EXERCISE REQUIREMENTS → Taking the entries below from the top, restate each line exactly and end with the line containing "unlisted byte. -/".

[Dataset items]

_____

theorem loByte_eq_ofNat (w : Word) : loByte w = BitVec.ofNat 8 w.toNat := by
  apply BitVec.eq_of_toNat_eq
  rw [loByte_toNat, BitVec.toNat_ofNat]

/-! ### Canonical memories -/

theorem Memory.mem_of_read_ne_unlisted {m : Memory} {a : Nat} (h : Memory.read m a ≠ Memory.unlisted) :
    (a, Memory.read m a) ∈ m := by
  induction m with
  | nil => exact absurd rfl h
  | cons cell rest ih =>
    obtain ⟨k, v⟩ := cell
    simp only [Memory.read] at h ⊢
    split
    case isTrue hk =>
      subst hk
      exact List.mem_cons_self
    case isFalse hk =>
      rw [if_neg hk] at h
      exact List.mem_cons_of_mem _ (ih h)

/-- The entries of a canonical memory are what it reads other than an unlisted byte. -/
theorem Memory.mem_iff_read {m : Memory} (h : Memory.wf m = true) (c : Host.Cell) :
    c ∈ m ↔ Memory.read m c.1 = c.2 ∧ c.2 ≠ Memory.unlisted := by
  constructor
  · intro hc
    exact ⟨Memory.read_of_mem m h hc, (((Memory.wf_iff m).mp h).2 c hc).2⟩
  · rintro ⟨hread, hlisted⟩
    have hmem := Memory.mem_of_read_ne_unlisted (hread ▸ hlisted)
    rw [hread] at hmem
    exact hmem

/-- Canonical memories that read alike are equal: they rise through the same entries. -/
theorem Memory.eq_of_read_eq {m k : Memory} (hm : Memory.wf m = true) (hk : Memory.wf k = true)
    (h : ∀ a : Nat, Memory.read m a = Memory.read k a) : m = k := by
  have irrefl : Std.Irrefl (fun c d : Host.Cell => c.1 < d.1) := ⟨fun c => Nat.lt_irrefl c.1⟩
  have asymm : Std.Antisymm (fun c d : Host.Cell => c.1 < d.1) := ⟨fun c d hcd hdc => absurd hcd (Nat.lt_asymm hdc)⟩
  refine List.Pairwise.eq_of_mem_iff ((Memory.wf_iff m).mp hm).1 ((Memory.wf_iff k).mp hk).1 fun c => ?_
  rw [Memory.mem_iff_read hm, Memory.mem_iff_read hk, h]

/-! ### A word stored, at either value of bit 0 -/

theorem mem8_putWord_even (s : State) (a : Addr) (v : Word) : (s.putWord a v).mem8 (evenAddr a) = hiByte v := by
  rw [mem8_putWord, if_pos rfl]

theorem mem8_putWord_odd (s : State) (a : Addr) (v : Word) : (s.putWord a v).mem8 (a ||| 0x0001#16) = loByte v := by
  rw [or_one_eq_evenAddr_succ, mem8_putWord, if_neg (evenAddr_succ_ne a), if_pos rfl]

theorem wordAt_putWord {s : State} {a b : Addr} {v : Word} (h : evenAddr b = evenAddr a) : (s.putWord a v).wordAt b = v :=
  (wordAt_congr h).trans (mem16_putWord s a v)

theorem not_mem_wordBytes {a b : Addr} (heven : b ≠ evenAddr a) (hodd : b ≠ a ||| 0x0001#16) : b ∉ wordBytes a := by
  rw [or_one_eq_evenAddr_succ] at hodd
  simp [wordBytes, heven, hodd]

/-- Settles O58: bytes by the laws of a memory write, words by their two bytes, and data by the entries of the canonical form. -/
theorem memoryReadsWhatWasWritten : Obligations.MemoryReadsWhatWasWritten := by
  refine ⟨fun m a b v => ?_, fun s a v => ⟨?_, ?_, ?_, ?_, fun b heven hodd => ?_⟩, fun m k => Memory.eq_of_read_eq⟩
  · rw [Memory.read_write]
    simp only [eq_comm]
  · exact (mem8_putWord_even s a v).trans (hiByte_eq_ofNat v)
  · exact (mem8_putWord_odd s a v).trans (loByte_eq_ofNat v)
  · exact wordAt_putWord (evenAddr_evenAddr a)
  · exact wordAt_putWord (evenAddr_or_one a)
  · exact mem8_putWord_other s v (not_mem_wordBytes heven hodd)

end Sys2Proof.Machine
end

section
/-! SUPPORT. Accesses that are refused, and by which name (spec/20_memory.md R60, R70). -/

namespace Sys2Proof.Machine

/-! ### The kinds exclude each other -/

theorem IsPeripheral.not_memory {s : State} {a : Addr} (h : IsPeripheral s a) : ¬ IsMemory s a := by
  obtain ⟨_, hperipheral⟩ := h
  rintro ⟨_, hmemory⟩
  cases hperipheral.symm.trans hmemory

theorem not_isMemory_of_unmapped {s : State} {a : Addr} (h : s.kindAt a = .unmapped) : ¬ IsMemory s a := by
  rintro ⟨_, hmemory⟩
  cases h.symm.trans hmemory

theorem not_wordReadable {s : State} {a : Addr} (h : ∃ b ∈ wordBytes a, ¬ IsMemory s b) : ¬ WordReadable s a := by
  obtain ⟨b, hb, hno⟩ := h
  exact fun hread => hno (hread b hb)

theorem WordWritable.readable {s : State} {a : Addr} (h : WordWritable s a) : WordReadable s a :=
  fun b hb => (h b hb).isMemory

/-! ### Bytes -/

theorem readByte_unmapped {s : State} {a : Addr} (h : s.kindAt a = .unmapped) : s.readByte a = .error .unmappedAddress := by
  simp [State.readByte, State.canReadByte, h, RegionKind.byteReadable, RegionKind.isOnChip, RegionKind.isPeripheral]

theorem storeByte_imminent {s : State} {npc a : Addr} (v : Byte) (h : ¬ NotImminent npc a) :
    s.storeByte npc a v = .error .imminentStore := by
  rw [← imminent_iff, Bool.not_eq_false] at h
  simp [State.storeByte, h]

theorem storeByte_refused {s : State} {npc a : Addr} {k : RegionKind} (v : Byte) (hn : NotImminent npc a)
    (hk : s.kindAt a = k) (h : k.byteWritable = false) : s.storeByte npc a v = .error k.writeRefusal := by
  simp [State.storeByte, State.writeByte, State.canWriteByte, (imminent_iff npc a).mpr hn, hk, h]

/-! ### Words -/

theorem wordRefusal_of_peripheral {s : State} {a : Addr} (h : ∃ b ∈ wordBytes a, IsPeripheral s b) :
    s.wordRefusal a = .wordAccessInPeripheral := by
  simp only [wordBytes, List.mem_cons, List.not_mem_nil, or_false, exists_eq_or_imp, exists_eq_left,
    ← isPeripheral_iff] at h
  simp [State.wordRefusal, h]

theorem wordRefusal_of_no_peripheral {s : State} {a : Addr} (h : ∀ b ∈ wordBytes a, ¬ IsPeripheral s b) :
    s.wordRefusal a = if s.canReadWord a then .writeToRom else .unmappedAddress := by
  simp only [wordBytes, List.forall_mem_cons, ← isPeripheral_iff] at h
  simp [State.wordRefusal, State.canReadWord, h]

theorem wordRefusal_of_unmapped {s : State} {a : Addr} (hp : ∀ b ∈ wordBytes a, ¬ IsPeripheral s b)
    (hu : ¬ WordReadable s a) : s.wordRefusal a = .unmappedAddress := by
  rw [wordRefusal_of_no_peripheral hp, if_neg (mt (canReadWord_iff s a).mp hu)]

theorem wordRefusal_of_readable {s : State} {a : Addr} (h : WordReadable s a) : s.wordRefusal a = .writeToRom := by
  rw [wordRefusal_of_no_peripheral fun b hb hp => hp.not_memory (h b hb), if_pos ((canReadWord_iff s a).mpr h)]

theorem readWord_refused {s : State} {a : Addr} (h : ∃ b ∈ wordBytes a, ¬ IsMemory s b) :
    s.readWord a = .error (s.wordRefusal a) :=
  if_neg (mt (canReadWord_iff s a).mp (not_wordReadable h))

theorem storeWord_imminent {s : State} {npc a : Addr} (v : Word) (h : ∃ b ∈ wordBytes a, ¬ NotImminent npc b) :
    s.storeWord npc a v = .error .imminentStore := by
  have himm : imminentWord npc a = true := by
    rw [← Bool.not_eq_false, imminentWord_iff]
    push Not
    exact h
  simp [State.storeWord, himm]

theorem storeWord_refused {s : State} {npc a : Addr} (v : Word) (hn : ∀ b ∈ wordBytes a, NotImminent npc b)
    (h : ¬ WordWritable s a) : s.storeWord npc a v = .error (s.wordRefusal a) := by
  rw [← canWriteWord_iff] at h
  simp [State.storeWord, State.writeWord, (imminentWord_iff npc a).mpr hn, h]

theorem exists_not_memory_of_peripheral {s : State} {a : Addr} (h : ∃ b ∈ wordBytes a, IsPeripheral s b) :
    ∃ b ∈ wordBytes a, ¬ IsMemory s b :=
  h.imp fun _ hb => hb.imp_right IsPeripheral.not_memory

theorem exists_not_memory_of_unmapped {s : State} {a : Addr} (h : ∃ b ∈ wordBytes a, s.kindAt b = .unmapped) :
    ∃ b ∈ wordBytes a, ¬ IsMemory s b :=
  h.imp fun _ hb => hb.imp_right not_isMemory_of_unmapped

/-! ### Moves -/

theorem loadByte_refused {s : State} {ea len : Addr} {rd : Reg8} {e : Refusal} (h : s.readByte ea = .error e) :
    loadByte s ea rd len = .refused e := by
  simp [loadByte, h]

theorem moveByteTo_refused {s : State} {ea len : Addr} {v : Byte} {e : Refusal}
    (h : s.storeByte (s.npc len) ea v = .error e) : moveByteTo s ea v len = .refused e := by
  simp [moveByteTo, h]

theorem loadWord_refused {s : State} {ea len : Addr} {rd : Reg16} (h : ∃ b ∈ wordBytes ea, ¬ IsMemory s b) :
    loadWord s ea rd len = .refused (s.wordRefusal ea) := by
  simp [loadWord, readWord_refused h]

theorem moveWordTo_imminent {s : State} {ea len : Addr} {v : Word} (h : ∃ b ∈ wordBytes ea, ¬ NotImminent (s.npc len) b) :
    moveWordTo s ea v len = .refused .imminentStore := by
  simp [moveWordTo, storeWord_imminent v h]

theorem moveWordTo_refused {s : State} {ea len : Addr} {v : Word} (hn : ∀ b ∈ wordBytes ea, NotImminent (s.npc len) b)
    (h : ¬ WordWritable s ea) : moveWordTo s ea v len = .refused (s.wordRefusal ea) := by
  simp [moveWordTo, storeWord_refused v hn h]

_____

RESPONSE TO THIS EXERCISE →
theorem loByte_eq_ofNat (w : Word) : loByte w = BitVec.ofNat 8 w.toNat := by
  apply BitVec.eq_of_toNat_eq
  rw [loByte_toNat, BitVec.toNat_ofNat]

/-! ### Canonical memories -/

theorem Memory.mem_of_read_ne_unlisted {m : Memory} {a : Nat} (h : Memory.read m a ≠ Memory.unlisted) :
    (a, Memory.read m a) ∈ m := by
  induction m with
  | nil => exact absurd rfl h
  | cons cell rest ih =>
    obtain ⟨k, v⟩ := cell
    simp only [Memory.read] at h ⊢
    split
    case isTrue hk =>
      subst hk
      exact List.mem_cons_self
    case isFalse hk =>
      rw [if_neg hk] at h
      exact List.mem_cons_of_mem _ (ih h)

/-- The entries of a canonical memory are what it reads other than an unlisted byte. -/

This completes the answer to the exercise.